I try to remember that change can be beautiful. It turns inchworms into butterflies and paints green trees gold. And autumn leaves are so pretty, even as they fall to the ground. But there’s nothing beautiful about watching you die.

There’s nothing pretty about staring at the view from your hospital window, when the sun is slipping and so are you.

But you’re smiling with your eyes and telling me it’s not the end, that you’re always here. I hold your hand and try to believe you while I let the tears fall silently over your gown until your breathing slows and Sleeping Beauty closes her eyes.

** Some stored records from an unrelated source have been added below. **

-- ==== Sys2Proof/Machine/Sched.lean ====
section
/-! DEFINITION. Machine/Sched.lean: the pass and the tick (R100 to R102, 44_scheduler_lifecycle.md), and the pass agent,
which moves one position of the sequence at a time (R19). A tick issued as a command is one step; a firing that the
timer makes by itself starts a pass that the agent then walks, so that host calls can land inside it (R147; log 13,
log 14). -/
namespace Sys2Proof.Machine

/-- The pseudo-operation `PAD.SAMPLE p`: digital, then analog, then the flush (R58, R100). -/
def samplePad (p : PadIx) (s : State) : Out :=
  andThen (readAxes p (sampleButtons p s)) (flushBatch p)

/-- A pad that is not live is skipped whole (R100). -/
def passPad (p : PadIx) (s : State) : Out := if s.live p then samplePad p s else .next s

/-- One sampling pass: pad 0, then pad 1 (R100). -/
def samplingPass (s : State) : Out := runAll [passPad 0, passPad 1] s

/-- `SCHED.PASS` (R100). Issued while a pass that the agent walks is in progress, it makes a whole pass of its own between
two positions of the walk (D40; log 29). -/
def execSchedPass (s : State) : Out :=
  whenCreated s fun s => andThen (samplingPass s) fun t => .next (ret .done t)

/-- One firing of the timer as one step (R101): the pass runs with `in_pass` set, and at its end a new firing is pending
if the block is still Armed, which is a function of `armed` and `in_pass` (R21, D21). With no firing pending, because
the block is Idle (R101 corner case c) or a pass is running (R101, log 21), nothing happens. -/
def tick (s : State) : Out :=
  if s.firingPending then andThen (samplingPass (setInPass true s)) fun t => .next (setInPass false t) else .next s

/-- `SCHED.TICK` (R101). -/
def execSchedTick (s : State) : Out :=
  whenCreated s fun s => andThen (tick s) fun t => .next (ret .done t)

/-! ### The pass agent, one position at a time (R19) -/

/-- Where the pass goes when pad `p` is done or skipped: pad 1 after pad 0, then the re-arm (R100, R101). -/
def afterPad (p : PadIx) : Position := if p = 0 then .dig 1 0 else .rearm

/-- The position after slot `i` of pad `p` (R19, R81). -/
def afterSlot (p : PadIx) (i : Fin 12) : Position :=
  if h : i.val + 1 < 12 then .dig p ⟨i.val + 1, h⟩ else .adc p 0

/-- The position after channel `c` of pad `p` (R19, R73). -/
def afterChannel (p : PadIx) (c : Fin 4) : Position :=
  if h : c.val + 1 < 4 then .adc p ⟨c.val + 1, h⟩ else .norm p 0

/-- The position after event `k` of pad `p` (R19, R94). -/
def afterEvent (p : PadIx) (k : Fin 15) : Position :=
  if h : k.val + 1 < 15 then .norm p ⟨k.val + 1, h⟩ else afterPad p

/-- The pass agent does what its position says and goes to the next one; at the re-arm `in_pass` becomes 0 and, if the
block is still Armed, a firing is pending again (R19, R101). -/
def passMove (s : State) : Out :=
  match s.seq with
  | .out => .next s
  | .dig p i =>
    if i = 0 && !s.live p then .next (setSeq (afterPad p) s) else .next (setSeq (afterSlot p i) (sampleSlot p i s))
  | .adc p c => andThen (readChannelChecked p c s) fun t => .next (setSeq (afterChannel p c) t)
  | .norm p k => andThen (batchStep p k s) fun t => .next (setSeq (afterEvent p k) t)
  | .rearm => .next (setSeq .out (setInPass false s))

/-- `n` moves of the pass agent. -/
def passMoves : Nat → State → Out
  | 0, s => .next s
  | n + 1, s => andThen (passMove s) (passMoves n)

/-- The longest pass, in moves: 31 positions for each of two pads, and the re-arm (R19). -/
def passLength : Nat := 63

/-- `wait until ACQ.in_pass = 0`: the pass agent finishes the pass (R39, R104, R147; log 14). -/
def drain (s : State) : Out := if s.inPass then passMoves passLength s else .next s

/-- The timer's firing is taken: `in_pass` is set and the agent stands at pad 0, slot 0 (R36, R101, R128). -/
def fire (s : State) : State := setSeq (.dig 0 0) (setInPass true s)

/-- The turn of the pass agent: a move of the pass in progress, or the pending firing, or no work while Idle (R101,
R126, R135). -/
def agentTurn (s : State) : Out :=
  if s.inPass then passMove s
  else if s.created && s.firingPending then .next (fire s)
  else .next s

end Sys2Proof.Machine
end

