/-- Between create and destroy no configuration changes: no operation but LIFE.DESTROY changes a pad's configuration or the
link configuration of an existing set (R142, R41). -/
def Obligations.ConfigurationIsImmutable : Prop :=
  ∀ (i : Instr) (s t : State), s.created = true → i ≠ .lifeDestroy → exec i s = .next t →
    t.pads = s.pads ∧ t.linkcfg = s.linkcfg ∧ t.linkcfgSet = s.linkcfgSet

/-- A pad's readers and its normalizer never touch the other pad's slots or events (R11, R94). -/
def Obligations.PadsAreDisjoint : Prop :=
  ∀ (i : Instr) (p q : PadIx) (s t : State), q ≠ p →
    ((∃ c, i = .adcRdch p c) ∨ i = .adcRdax p ∨ (∃ j, i = .digRdslot p j) ∨ i = .digRdbtn p ∨ (∃ a, i = .normHat p a) ∨
      (∃ k, i = .normAbs p k) ∨ (∃ k, i = .normKey p k) ∨ i = .normSync p ∨ i = .normFlush p) →
    exec i s = .next t → (∀ j, t.slot q j = s.slot q j) ∧ t.events[q] = s.events[q]

/-- The histories only grow: what an operation that answers leaves in `WIRE` and `EVENTS`, after what earlier sets left in
them, begins with what stood there before; no operation but LIFE.CREATE starts them anew; and every operation that answers
hands back exactly one result (R23; the start of a new set's histories is R25 and log 6, the results are the model's, log 7).
-/
def Obligations.HistoriesOnlyGrow : Prop :=
  ∀ (i : Instr) (s t : State), exec i s = .next t →
    (∃ w, t.past.wire ++ t.wire = s.past.wire ++ s.wire ++ w) ∧
    (∀ p : PadIx, ∃ e, t.past.events[p] ++ t.events[p] = s.past.events[p] ++ s.events[p] ++ e) ∧
    ((∀ c, i ≠ .lifeCreate c) → t.past = s.past) ∧
    ∃ r, t.results = s.results ++ [r]

/-- The reset state is the table of R25: the link configuration, the lines, the flags, the scheduler, the unwritten slots, the
empty events, the calls of the create on the wire, and the directions of the link pins (what a pin never touched holds is
the model's choice, log 24; a create with no pad and no override, so the default link pins, log 1). -/
def Obligations.ResetStateIsTable : Prop :=
  State.reset.linkcfg = LinkPins.default ∧ State.reset.linkcfgSet = false ∧
  State.reset.clk = false ∧ State.reset.dout = false ∧ State.reset.sel = true ∧ State.reset.linkReady = true ∧
  State.reset.count = 0 ∧ State.reset.armed = .idle ∧ State.reset.mutex = .free ∧ State.reset.inPass = false ∧
  State.reset.created = true ∧ State.reset.seq = .out ∧ (∀ p i, State.reset.slot p i = none) ∧
  (∀ p : PadIx, State.reset.events[p] = [] ∧ State.reset.live p = false) ∧
  ∀ l : LinkPins, l = State.reset.linkcfg →
    State.reset.wire = [.so l.clk, .so l.dout, .so l.sel, .si l.din, .w l.clk false, .w l.dout false, .w l.sel true,
      .w l.clk true, .d, .w l.clk false, .d] ∧
    ∀ n, PinTable.get n State.reset.pins =
      if n = l.din then { dir := .input, pull := .unset }
      else if n = l.clk ∨ n = l.dout ∨ n = l.sel then { dir := .output, pull := .unset }
      else PinCfg.untouched

/-- The invariant holds at reset (R25). -/
def Obligations.ResetMeetsInvariant : Prop := State.reset.Inv

/-- Every step keeps the invariant: the pin table canonical, the mutex free, the count positive exactly when Armed, `in_pass`
exactly while a position is held, the lines at rest, every slot in its range, every map and link pin valid, a sink exactly at
a live pad, and the slots behind a pass in progress written (R12, R13, R15, R17, R19, R100). -/
def Obligations.StepKeepsInvariant : Prop :=
  ∀ s t : State, s.Inv → step s = .next t → t.Inv
end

All I can taste is salt, cold ocean spray from a breeze too sharp to feel good. And it seems that wherever you went, you took all the color in the world with you because everywhere feels gray and cold without you.

Everywhere except here, a place I couldn’t bring myself to go at first, until I noticed the soft rosy light, how it makes everything glow this time of night. So now I come all the time to talk to you about everything, just like I used to. And sometimes, I bring the books from my old room and read you whatever feels right. At first, I feel silly talking to a stone so I look up at the sky instead.

And I find a new ending written there. It tells me the earth couldn’t hold you. And now, you’re somewhere I can’t follow. Up high in the sky, where you belong. Singing with the angels, dancing on pink clouds, on and on, forever and ever.